» **Data for this task**
*** Begin section ***

/-- Settles O42: the step has an effect of an instruction that has no target and is no branch. -/
theorem syscallClassNeverWritesARegister : Obligations.SyscallClassNeverWritesARegister := by
  unfold Obligations.SyscallClassNeverWritesARegister
  intro s t w hr hf hclass hstep
  rw [step_of_decode hr hf (decode_of_syscallClass hclass)] at hstep
  have heffect := effect_of_exec hstep
  refine ⟨heffect.regs_eq_of_no_target (writeTarget_decodeSyscallClass w), ?_⟩
  rcases heffect.cursor_cases with ⟨hended, hpc⟩ | ⟨hstatus, hpc⟩ | ⟨-, imm, hbranch, -⟩
  · exact ⟨fun hrun => absurd hrun hended, fun _ => hpc⟩
  · exact ⟨fun _ => hpc, fun hended => absurd (hstatus.trans hr) hended⟩
  · rw [takenBranch_decodeSyscallClass] at hbranch
    cases hbranch

/-! ## Exit and the register dump (R142, R215) -/

/-- The dump's lines are a function of the register file. -/
theorem dumpEntries_eq_of_regs_eq {s t : State} (h : t.regs = s.regs) : dumpEntries t = dumpEntries s := by
  simp only [dumpEntries, State.read, h]

/-- A dump is presented after every halt, whatever the reason (R215). -/
theorem registerDump_of_halted {s : State} {r : HaltReason} (h : s.status = .halted r) :
    registerDump s = some ((dumpEntries s).map dumpLine) := by
  rw [registerDump, h]

/-- Settles O37: the first answer of O36's dispatch, whose frame keeps the registers that the dump shows. -/
theorem syscallTenExits : Obligations.SyscallTenExits := by
  unfold Obligations.SyscallTenExits
  intro s h
  obtain ⟨t, he, hframe⟩ := syscallDispatchesOnTheSelector.2 s
  rw [if_pos h] at hframe
  have ⟨_, hstatus, _, hregs, _⟩ := hframe
  exact ⟨t, he, hframe, by rw [registerDump_of_halted hstatus, dumpEntries_eq_of_regs_eq hregs]⟩

/-! ## The console text (R143, R144) -/

/-- One more event makes the console text longer by that event's text (R216). -/
theorem consoleText_of_out_append {s t : State} {e : Event} (h : t.out = s.out ++ [e]) (cfg : Config) :
    consoleText cfg t = consoleText cfg s ++ e.text cfg := by
  simp [consoleText, h, String.join_append, String.join_cons]

/-- The signed value lies in 0 to 127 exactly when the unsigned one is at most 127: a word with bit 31 set is negative
in the one reading and large in the other. -/
theorem signed_mem_ascii_iff (v : Word) : 0 ≤ signed v ∧ signed v ≤ 127 ↔ v.toNat ≤ 127 := by
  rw [signed, BitVec.toInt_eq_toNat_cond]
  split_ifs <;> omega

/-- Settles O38: the second answer of O36's dispatch, and the text of `PrintInt`. -/
theorem syscallOnePrintsTheInteger : Obligations.SyscallOnePrintsTheInteger := by
  unfold Obligations.SyscallOnePrintsTheInteger
  intro s h
  obtain ⟨t, he, hframe⟩ := syscallDispatchesOnTheSelector.2 s
  rw [if_neg (by simp [h]), if_pos h] at hframe
  exact ⟨t, he, hframe, consoleText_of_out_append hframe.1⟩

/-- Settles O39: the third answer of O36's dispatch, and the text of `PrintChar` read unsigned. -/
theorem syscallElevenPrintsTheCharacter : Obligations.SyscallElevenPrintsTheCharacter := by
  unfold Obligations.SyscallElevenPrintsTheCharacter
  intro s h
  obtain ⟨t, he, hframe⟩ := syscallDispatchesOnTheSelector.2 s
  rw [if_neg (by simp [h]), if_neg (by simp [h]), if_pos h] at hframe
  refine ⟨t, he, hframe, fun cfg => ?_⟩
  rw [consoleText_of_out_append hframe.1, Event.text, unsigned]
  simp only [signed_mem_ascii_iff]

end Sys2Proof.Machine
end

section
/-! PROOF. The branch instructions (43_branch.md). -/

namespace Sys2Proof.Machine

/-! ## What a branch does (R105, R160, R161) -/

/-- A meaning of the branch shape leaves the frame of that shape, whichever way its condition is written. -/
theorem exec_onlyCursor {i : Instr} {s : State} {c : Bool} {imm : Imm} {p : Prop} [Decidable p]
    (hexec : exec i s = branchNext c imm s) (hc : c = true ↔ p) :
    ∃ t, exec i s = .next t ∧ OnlyCursor s t (if p then s.pc + signed (sext16 imm) else s.pc + 1) := by
  rw [hexec, ← if_congr hc rfl rfl]
  exact branchNext_spec c imm s

/-- Settles O43: the row of `beq`, and the branch shape under the equality of the two words. -/
theorem beqBranchesOnEquality : Obligations.BeqBranchesOnEquality := by
  unfold Obligations.BeqBranchesOnEquality
  exact ⟨fun w => rowMatch_iff_decode .beq rfl rfl, fun rs rt imm s => exec_onlyCursor rfl beq_iff_eq⟩

/-- Settles O44: the row of `bne`, and the branch shape under the inequality of the two words. -/
theorem bneBranchesOnInequality : Obligations.BneBranchesOnInequality := by
  unfold Obligations.BneBranchesOnInequality
  exact ⟨fun w => rowMatch_iff_decode .bne rfl rfl, fun rs rt imm s => exec_onlyCursor rfl bne_iff_ne⟩

/-- The two instructions that R105 case 1 is about. -/
inductive IsBranch : Instr → Prop where
  | beq (rs rt : Reg) (imm : Imm) : IsBranch (.beq rs rt imm)
  | bne (rs rt : Reg) (imm : Imm) : IsBranch (.bne rs rt imm)

/-- No other instruction is ever a taken branch. -/
theorem isBranch_of_takenBranch {i : Instr} {s : State} {imm : Imm} (h : takenBranch s i = some imm) : IsBranch i := by
  cases i with
  | beq rs rt imm => exact .beq rs rt imm
  | bne rs rt imm => exact .bne rs rt imm
  | _ => cases h

/-- A branch moves the cursor by the offset that `takenBranch` names, or to the next line when it names none. -/
theorem IsBranch.exec_eq {i : Instr} (hi : IsBranch i) (s : State) :
    exec i s = .next ((takenBranch s i).elim s.advance s.branchBy) := by
  cases hi with
  | beq rs rt imm =>
    by_cases h : s.read rs = s.read rt
    · simp [exec, execBeq, branchNext, condEqual, takenBranch, h]
    · simp [exec, execBeq, branchNext, condEqual, takenBranch, h]
  | bne rs rt imm =>
    by_cases h : s.read rs = s.read rt
    · simp [exec, execBne, branchNext, condNotEqual, takenBranch, h]
    · simp [exec, execBne, branchNext, condNotEqual, takenBranch, h]

/-- The step on a fetched branch that is taken. -/
theorem step_of_takenBranch {s : State} {w : Word} {i : Instr} {imm : Imm} (hr : s.status = .running)
    (hf : s.prog.fetch s.pc = some w) (hd : decode w = .op i) (h : takenBranch s i = some imm) :
    step s = .next (s.branchBy imm) := by
  rw [step_of_decode hr hf hd, (isBranch_of_takenBranch h).exec_eq, h, Option.elim_some]

/-- The step on a fetched branch that is not taken. -/
theorem step_of_branch_notTaken {s : State} {w : Word} {i : Instr} (hr : s.status = .running)
    (hf : s.prog.fetch s.pc = some w) (hd : decode w = .op i) (hi : IsBranch i) (h : takenBranch s i = none) :
    step s = .next s.advance := by
  rw [step_of_decode hr hf hd, hi.exec_eq, h, Option.elim_none]

/-- Branching moves the cursor alone. -/
theorem branchBy_spec (s : State) (imm : Imm) : OnlyCursor s (s.branchBy imm) (s.pc + lineDelta imm) := by
  simp [OnlyCursor]

/-! ## The offset in lines (R162) -/

/-- Every offset from -32768 to 32767 is the signed value of its immediate. -/
theorem lineDelta_ofInt {k : Int} (hlo : -32768 ≤ k) (hhi : k ≤ 32767) : lineDelta (BitVec.ofInt 16 k) = k := by
  rw [lineDelta, signed_sext16]
  exact BitVec.toInt_ofInt_eq_self (by decide) (by simpa using hlo) (by simpa using Int.lt_add_one_of_le hhi)

/-- Settles O45: the bounds of the signed immediate, and the step on a branch in its two cases. -/
theorem takenBranchMovesByTheOffset : Obligations.TakenBranchMovesByTheOffset := by
  unfold Obligations.TakenBranchMovesByTheOffset
  refine ⟨lineDelta_bounds, fun k => lineDelta_ofInt, fun s w i imm hr hf hd h => ?_,
    fun s w rs rt imm hr hf hbranch hnone => ?_⟩
  · exact ⟨_, step_of_takenBranch hr hf hd h, branchBy_spec s imm⟩
  · rcases hbranch with hd | hd
    · exact ⟨_, step_of_branch_notTaken hr hf hd (.beq rs rt imm) (hnone _ hd), advance_spec s⟩
    · exact ⟨_, step_of_branch_notTaken hr hf hd (.bne rs rt imm) (hnone _ hd), advance_spec s⟩

/-! ## A target outside the program (R163) -/

/-- After a branch to a line outside the program the next step ends the run there (R101). -/
theorem step_branchBy_of_outside {s : State} {imm : Imm} (hr : s.status = .running)
    (hout : s.prog.inRange (s.pc + lineDelta imm) = false) :
    step (s.branchBy imm) = .next { s.branchBy imm with status := .halted .endOfProgram } :=
  cursorOutsideTheProgramHalts (s.branchBy imm) hr ((s.prog.inRange_eq_false_iff _).1 hout)

/-- The word of `beq $0, $0, imm` is a branch that is always taken. -/
theorem takenBranch_beq_zero (s : State) (imm : Imm) : takenBranch s (.beq 0#5 0#5 imm) = some imm := by
  rw [takenBranch, if_pos rfl]

/-- Settles O46: the taken branch, then the range check; 0x1000FFFF at line 0 is the case of target -1. -/
theorem branchOutOfTheProgramHaltsNext : Obligations.BranchOutOfTheProgramHaltsNext := by
  unfold Obligations.BranchOutOfTheProgramHaltsNext
  refine ⟨fun s w i imm hr hf hd h hout => ?_, fun s hr hpc hf => ?_⟩
  · exact ⟨_, step_of_takenBranch hr hf hd h, branchBy_spec s imm, step_branchBy_of_outside hr hout⟩
  · have htarget : s.pc + lineDelta 0xFFFF#16 = -1 := by
      rw [hpc]
      decide
    have hout : s.prog.inRange (s.pc + lineDelta 0xFFFF#16) = false := by
      rw [htarget]
      exact (s.prog.inRange_eq_false_iff (-1)).2 (.inl (by decide))
    have hdecode : decode 0x1000FFFF#32 = .op (.beq 0#5 0#5 0xFFFF#16) := by decide
    have htaken := step_of_takenBranch hr (hpc.symm ▸ hf) hdecode (takenBranch_beq_zero s _)
    rw [run_succ_of_step htaken, run_succ_of_step (step_branchBy_of_outside hr hout), run_zero, State.branchBy,
      htarget]

/-! ## A branch to itself (R164) -/

/-- A state that is its own next state is the end of every run from it. -/
theorem run_of_step_self {s : State} (h : step s = .next s) (k : Nat) : Sys2Proof.core.run k s = .next s := by
  induction k with
  | zero => exact run_zero s
  | succ k ih => rw [run_succ_of_step h, ih]

/-- Offset 0 leaves the cursor, and so the whole state. -/
theorem branchBy_zero (s : State) : s.branchBy 0#16 = s := by
  have hzero : lineDelta 0#16 = 0 := by decide
  rw [State.branchBy, hzero, add_zero]

/-- A branch taken with offset 0 is its own next state, so it runs forever. -/
theorem run_of_selfBranch {s : State} {w : Word} {i : Instr} (hr : s.status = .running)
    (hf : s.prog.fetch s.pc = some w) (hd : decode w = .op i) (h : takenBranch s i = some 0#16) (k : Nat) :
    Sys2Proof.core.run k s = .next s := by
  have hstep := step_of_takenBranch hr hf hd h
  rw [branchBy_zero] at hstep
  exact run_of_step_self hstep k

/-- Settles O47: `run_of_selfBranch`, and 0x10000000 is such a branch whatever the registers hold. -/
theorem branchToItselfNeverEnds : Obligations.BranchToItselfNeverEnds := by
  unfold Obligations.BranchToItselfNeverEnds
  have hdecode : decode 0x10000000#32 = .op (.beq 0#5 0#5 0#16) := by decide
  exact ⟨fun s w i => run_of_selfBranch, fun s hr hf => run_of_selfBranch hr hf hdecode (takenBranch_beq_zero s _)⟩

end Sys2Proof.Machine
end

section
/-! PROOF. The immediate instructions (44_immediate.md). -/

namespace Sys2Proof.Machine

/-! ## A word as its two halves (R11, R80) -/

/-- A word is its upper half above its lower half. -/
theorem halves_append (w : Word) : (w.extractLsb' 16 16 ++ w.extractLsb' 0 16 : BitVec 32) = w :=
  BitVec.extractLsb'_append_extractLsb' (w := 16)

/-- The raw immediate stands below sixteen zeros (R11). -/
theorem zext16_eq_append (imm : Imm) : zext16 imm = (0#16 ++ imm : BitVec 32) :=
  BitVec.setWidth_eq_append (by decide)

/-- A shift by 16 puts the lower half above sixteen zeros, and the upper half is dropped. -/
theorem shlWord_sixteen (a : Word) : shlWord a 16 = (a.extractLsb' 0 16 ++ 0#16 : BitVec 32) :=
  BitVec.shiftLeft_eq_concat_of_lt (by decide)

/-- The raw immediate masks the lower half and clears the upper one. -/
theorem andWord_zext16 (a : Word) (imm : Imm) :
    andWord a (zext16 imm) = (0#16 ++ (a.extractLsb' 0 16 &&& imm) : BitVec 32) :=
  calc andWord a (zext16 imm)
      = (a.extractLsb' 16 16 ++ a.extractLsb' 0 16 : BitVec 32) &&& (0#16 ++ imm) := by
        rw [halves_append, zext16_eq_append, andWord]
    _ = (a.extractLsb' 16 16 &&& 0#16) ++ (a.extractLsb' 0 16 &&& imm) := BitVec.and_append
    _ = 0#16 ++ (a.extractLsb' 0 16 &&& imm) := by rw [BitVec.and_zero]

/-- The raw immediate sets bits of the lower half and keeps the upper one. -/
theorem orWord_append_zext16 (hi lo imm : Imm) :
    orWord (hi ++ lo : BitVec 32) (zext16 imm) = (hi ++ (lo ||| imm) : BitVec 32) := by
  rw [zext16_eq_append, orWord, BitVec.or_append, BitVec.or_zero]

/-- The sign extension in `lui` has no effect: the shift drops the bits it fills in (R174). -/
theorem shlWord_sext16 (imm : Imm) : shlWord (sext16 imm) 16 = (imm ++ 0#16 : BitVec 32) := by
  obtain ⟨-, -, hlow, -⟩ := signAndZeroExtension imm
  rw [shlWord_sixteen, hlow]

theorem shlWord_zext16 (imm : Imm) : shlWord (zext16 imm) 16 = (imm ++ 0#16 : BitVec 32) := by
  obtain ⟨-, -, -, -, hlow, -⟩ := signAndZeroExtension imm
  rw [shlWord_sixteen, hlow]

/-! ## The obligations about one instruction -/

/-- Settles O48: `addi` writes R12's sum of the register and the sign-extended immediate. -/
theorem addiWritesTheSum : Obligations.AddiWritesTheSum := by
  unfold Obligations.AddiWritesTheSum
  exact ⟨fun w => rowMatch_iff_decode .addi rfl rfl, fun rt rs imm s => exec_onlyRegister rfl (addWord_eq _ _)⟩

/-- Settles O49: `slti` compares signed values, and sign extension keeps the immediate's. -/
theorem sltiComparesWithTheSignExtension : Obligations.SltiComparesWithTheSignExtension := by
  unfold Obligations.SltiComparesWithTheSignExtension
  refine ⟨fun w => rowMatch_iff_decode .slti rfl rfl, fun rt rs imm s => exec_onlyRegister rfl ?_⟩
  have hvalue : (sext16 imm).toInt = imm.toInt := signed_sext16 imm
  rw [setLess_eq, hvalue]

/-- Settles O50: `andi` masks with the zero-extended immediate, half by half. -/
theorem andiMasksWithTheRawImmediate : Obligations.AndiMasksWithTheRawImmediate := by
  unfold Obligations.AndiMasksWithTheRawImmediate
  exact ⟨fun w => rowMatch_iff_decode .andi rfl rfl, fun rt rs imm s => exec_onlyRegister rfl (andWord_zext16 _ _)⟩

*** End section ***

» **Work request**
Lines that contain the string "Prop" should be copied from the material above.

» **Response box**
theorem exec_onlyCursor {i : Instr} {s : State} {c : Bool} {imm : Imm} {p : Prop} [Decidable p]
inductive IsBranch : Instr → Prop where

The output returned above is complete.